From acclaimed documentary filmmaker Steve James (Hoop Dreams) comes this fascinating look at Ted Hall, the youngest physicist on the Manhattan Project… and a former Soviet spy. Featuring interviews with Hall and his wife of over 50 years, A Compassionate Spy is a tale of espionage, romance, and profound moral questions.

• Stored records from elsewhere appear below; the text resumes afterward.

-- ==== Sys2Proof/Laws/State.lean ====
section
/-! SUPPORT. Laws of State: what each update leaves alone, field by field, and what it writes. -/

namespace Sys2Proof.Machine

set_option Elab.async false

/-! ### Frames: every field an update does not write -/

@[simp] theorem setReg_frame (s : State) (a : Nat) (w : Word) :
    (s.setReg a w).pending = s.pending ∧ (s.setReg a w).part = s.part ∧ (s.setReg a w).now = s.now ∧
    (s.setReg a w).dev = s.dev ∧ (s.setReg a w).sqc = s.sqc ∧ (s.setReg a w).raised = s.raised ∧
    (s.setReg a w).ctrs = s.ctrs ∧ (s.setReg a w).host = s.host ∧ (s.setReg a w).rd = s.rd ∧
    (s.setReg a w).freeCtr = s.freeCtr ∧ (s.setReg a w).trn = s.trn ∧ (s.setReg a w).eph = s.eph ∧
    (s.setReg a w).ash = s.ash ∧ (s.setReg a w).draining = s.draining ∧ (s.setReg a w).ashBank = s.ashBank ∧
    (s.setReg a w).loads = s.loads ∧ (s.setReg a w).fly = s.fly ∧ (s.setReg a w).key = s.key ∧
    (s.setReg a w).tabs = s.tabs ∧ (s.setReg a w).learnPtr = s.learnPtr ∧ (s.setReg a w).hr = s.hr ∧
    (s.setReg a w).tcam = s.tcam ∧ (s.setReg a w).ports = s.ports ∧ (s.setReg a w).macros = s.macros ∧
    (s.setReg a w).fab = s.fab ∧ (s.setReg a w).hif = s.hif ∧ (s.setReg a w).pwr = s.pwr ∧ (s.setReg a w).saf = s.saf ∧
    (s.setReg a w).mram = s.mram ∧ (s.setReg a w).sec = s.sec ∧ (s.setReg a w).dma = s.dma ∧
    (s.setReg a w).dmaServed = s.dmaServed ∧ (s.setReg a w).snap = s.snap ∧ (s.setReg a w).led = s.led ∧
    (s.setReg a w).pins = s.pins ∧ (s.setReg a w).refLost = s.refLost ∧ (s.setReg a w).stopped = s.stopped :=
  ⟨rfl, rfl, rfl, rfl, rfl, rfl, rfl, rfl, rfl, rfl, rfl, rfl, rfl, rfl, rfl, rfl, rfl, rfl, rfl, rfl, rfl, rfl, rfl, rfl, rfl, rfl, rfl, rfl, rfl, rfl, rfl, rfl, rfl, rfl, rfl, rfl, rfl⟩

@[simp] theorem setRegBits_frame (s : State) (a : Nat) (k w : Word) :
    (s.setRegBits a k w).pending = s.pending ∧ (s.setRegBits a k w).part = s.part ∧ (s.setRegBits a k w).now = s.now ∧
    (s.setRegBits a k w).dev = s.dev ∧ (s.setRegBits a k w).sqc = s.sqc ∧ (s.setRegBits a k w).raised = s.raised ∧
    (s.setRegBits a k w).ctrs = s.ctrs ∧ (s.setRegBits a k w).host = s.host ∧ (s.setRegBits a k w).rd = s.rd ∧
    (s.setRegBits a k w).freeCtr = s.freeCtr ∧ (s.setRegBits a k w).trn = s.trn ∧ (s.setRegBits a k w).eph = s.eph ∧
    (s.setRegBits a k w).ash = s.ash ∧ (s.setRegBits a k w).draining = s.draining ∧
    (s.setRegBits a k w).ashBank = s.ashBank ∧ (s.setRegBits a k w).loads = s.loads ∧ (s.setRegBits a k w).fly = s.fly ∧
    (s.setRegBits a k w).key = s.key ∧ (s.setRegBits a k w).tabs = s.tabs ∧ (s.setRegBits a k w).learnPtr = s.learnPtr ∧
    (s.setRegBits a k w).hr = s.hr ∧ (s.setRegBits a k w).tcam = s.tcam ∧ (s.setRegBits a k w).ports = s.ports ∧
    (s.setRegBits a k w).macros = s.macros ∧ (s.setRegBits a k w).fab = s.fab ∧ (s.setRegBits a k w).hif = s.hif ∧
    (s.setRegBits a k w).pwr = s.pwr ∧ (s.setRegBits a k w).saf = s.saf ∧ (s.setRegBits a k w).mram = s.mram ∧
    (s.setRegBits a k w).sec = s.sec ∧ (s.setRegBits a k w).dma = s.dma ∧ (s.setRegBits a k w).dmaServed = s.dmaServed ∧
    (s.setRegBits a k w).snap = s.snap ∧ (s.setRegBits a k w).led = s.led ∧
    (s.setRegBits a k w).pins = s.pins ∧ (s.setRegBits a k w).refLost = s.refLost ∧ (s.setRegBits a k w).stopped = s.stopped :=
  ⟨rfl, rfl, rfl, rfl, rfl, rfl, rfl, rfl, rfl, rfl, rfl, rfl, rfl, rfl, rfl, rfl, rfl, rfl, rfl, rfl, rfl, rfl, rfl, rfl, rfl, rfl, rfl, rfl, rfl, rfl, rfl, rfl, rfl, rfl, rfl, rfl, rfl⟩

@[simp] theorem setF_frame (s : State) (f : Fld) (v : Nat) :
    (s.setF f v).pending = s.pending ∧ (s.setF f v).part = s.part ∧ (s.setF f v).now = s.now ∧ (s.setF f v).dev = s.dev ∧
    (s.setF f v).sqc = s.sqc ∧ (s.setF f v).raised = s.raised ∧ (s.setF f v).ctrs = s.ctrs ∧ (s.setF f v).host = s.host ∧
    (s.setF f v).rd = s.rd ∧ (s.setF f v).freeCtr = s.freeCtr ∧ (s.setF f v).trn = s.trn ∧ (s.setF f v).eph = s.eph ∧
    (s.setF f v).ash = s.ash ∧ (s.setF f v).draining = s.draining ∧ (s.setF f v).ashBank = s.ashBank ∧
    (s.setF f v).loads = s.loads ∧ (s.setF f v).fly = s.fly ∧ (s.setF f v).key = s.key ∧ (s.setF f v).tabs = s.tabs ∧
    (s.setF f v).learnPtr = s.learnPtr ∧ (s.setF f v).hr = s.hr ∧ (s.setF f v).tcam = s.tcam ∧
    (s.setF f v).ports = s.ports ∧ (s.setF f v).macros = s.macros ∧ (s.setF f v).fab = s.fab ∧ (s.setF f v).hif = s.hif ∧
    (s.setF f v).pwr = s.pwr ∧ (s.setF f v).saf = s.saf ∧ (s.setF f v).mram = s.mram ∧ (s.setF f v).sec = s.sec ∧
    (s.setF f v).dma = s.dma ∧ (s.setF f v).dmaServed = s.dmaServed ∧ (s.setF f v).snap = s.snap ∧
    (s.setF f v).led = s.led ∧
    (s.setF f v).pins = s.pins ∧ (s.setF f v).refLost = s.refLost ∧ (s.setF f v).stopped = s.stopped :=
  ⟨rfl, rfl, rfl, rfl, rfl, rfl, rfl, rfl, rfl, rfl, rfl, rfl, rfl, rfl, rfl, rfl, rfl, rfl, rfl, rfl, rfl, rfl, rfl, rfl, rfl, rfl, rfl, rfl, rfl, rfl, rfl, rfl, rfl, rfl, rfl, rfl, rfl⟩

@[simp] theorem setFBit_frame (s : State) (f : Fld) (i : Nat) (b : Bool) :
    (s.setFBit f i b).pending = s.pending ∧ (s.setFBit f i b).part = s.part ∧ (s.setFBit f i b).now = s.now ∧
    (s.setFBit f i b).dev = s.dev ∧ (s.setFBit f i b).sqc = s.sqc ∧ (s.setFBit f i b).raised = s.raised ∧
    (s.setFBit f i b).ctrs = s.ctrs ∧ (s.setFBit f i b).host = s.host ∧ (s.setFBit f i b).rd = s.rd ∧
    (s.setFBit f i b).freeCtr = s.freeCtr ∧ (s.setFBit f i b).trn = s.trn ∧ (s.setFBit f i b).eph = s.eph ∧
    (s.setFBit f i b).ash = s.ash ∧ (s.setFBit f i b).draining = s.draining ∧ (s.setFBit f i b).ashBank = s.ashBank ∧
    (s.setFBit f i b).loads = s.loads ∧ (s.setFBit f i b).fly = s.fly ∧ (s.setFBit f i b).key = s.key ∧
    (s.setFBit f i b).tabs = s.tabs ∧ (s.setFBit f i b).learnPtr = s.learnPtr ∧ (s.setFBit f i b).hr = s.hr ∧
    (s.setFBit f i b).tcam = s.tcam ∧ (s.setFBit f i b).ports = s.ports ∧ (s.setFBit f i b).macros = s.macros ∧
    (s.setFBit f i b).fab = s.fab ∧ (s.setFBit f i b).hif = s.hif ∧ (s.setFBit f i b).pwr = s.pwr ∧
    (s.setFBit f i b).saf = s.saf ∧ (s.setFBit f i b).mram = s.mram ∧ (s.setFBit f i b).sec = s.sec ∧
    (s.setFBit f i b).dma = s.dma ∧ (s.setFBit f i b).dmaServed = s.dmaServed ∧ (s.setFBit f i b).snap = s.snap ∧
    (s.setFBit f i b).led = s.led ∧
    (s.setFBit f i b).pins = s.pins ∧ (s.setFBit f i b).refLost = s.refLost ∧ (s.setFBit f i b).stopped = s.stopped :=
  ⟨rfl, rfl, rfl, rfl, rfl, rfl, rfl, rfl, rfl, rfl, rfl, rfl, rfl, rfl, rfl, rfl, rfl, rfl, rfl, rfl, rfl, rfl, rfl, rfl, rfl, rfl, rfl, rfl, rfl, rfl, rfl, rfl, rfl, rfl, rfl, rfl, rfl⟩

With America driven to create an atomic bomb before the Nazis, 18-year-old Harvard undergraduate Ted Hall was recruited to be the youngest physicist on the Manhattan Project. But following a successful test detonation, Hall’s conscience was troubled: he believed that America’s monopoly on the bomb would lead to disaster. He decided to start sharing crucial technical information with the Soviet Union. Soon after the war’s end, he met and married a fellow student, Joan, raised a family and continued to do pioneering work in biophysics research, all the while being investigated by the FBI. A Compassionate Spy is both a complex look at the morality of espionage, and a revealing look at a beautiful marriage.
Director Biography
Steve James was born in Hampton, Virginia and is widely regarded as one of the greatest documentary filmmakers of all-time. His impressive filmography includes Hoop Dreams (1994), Stevie (2002), At the Death House Door ('08), and The Interrupters (2010) and Abacus: Small Enough to Jail (2016), the last two of which screened at MSPIFF.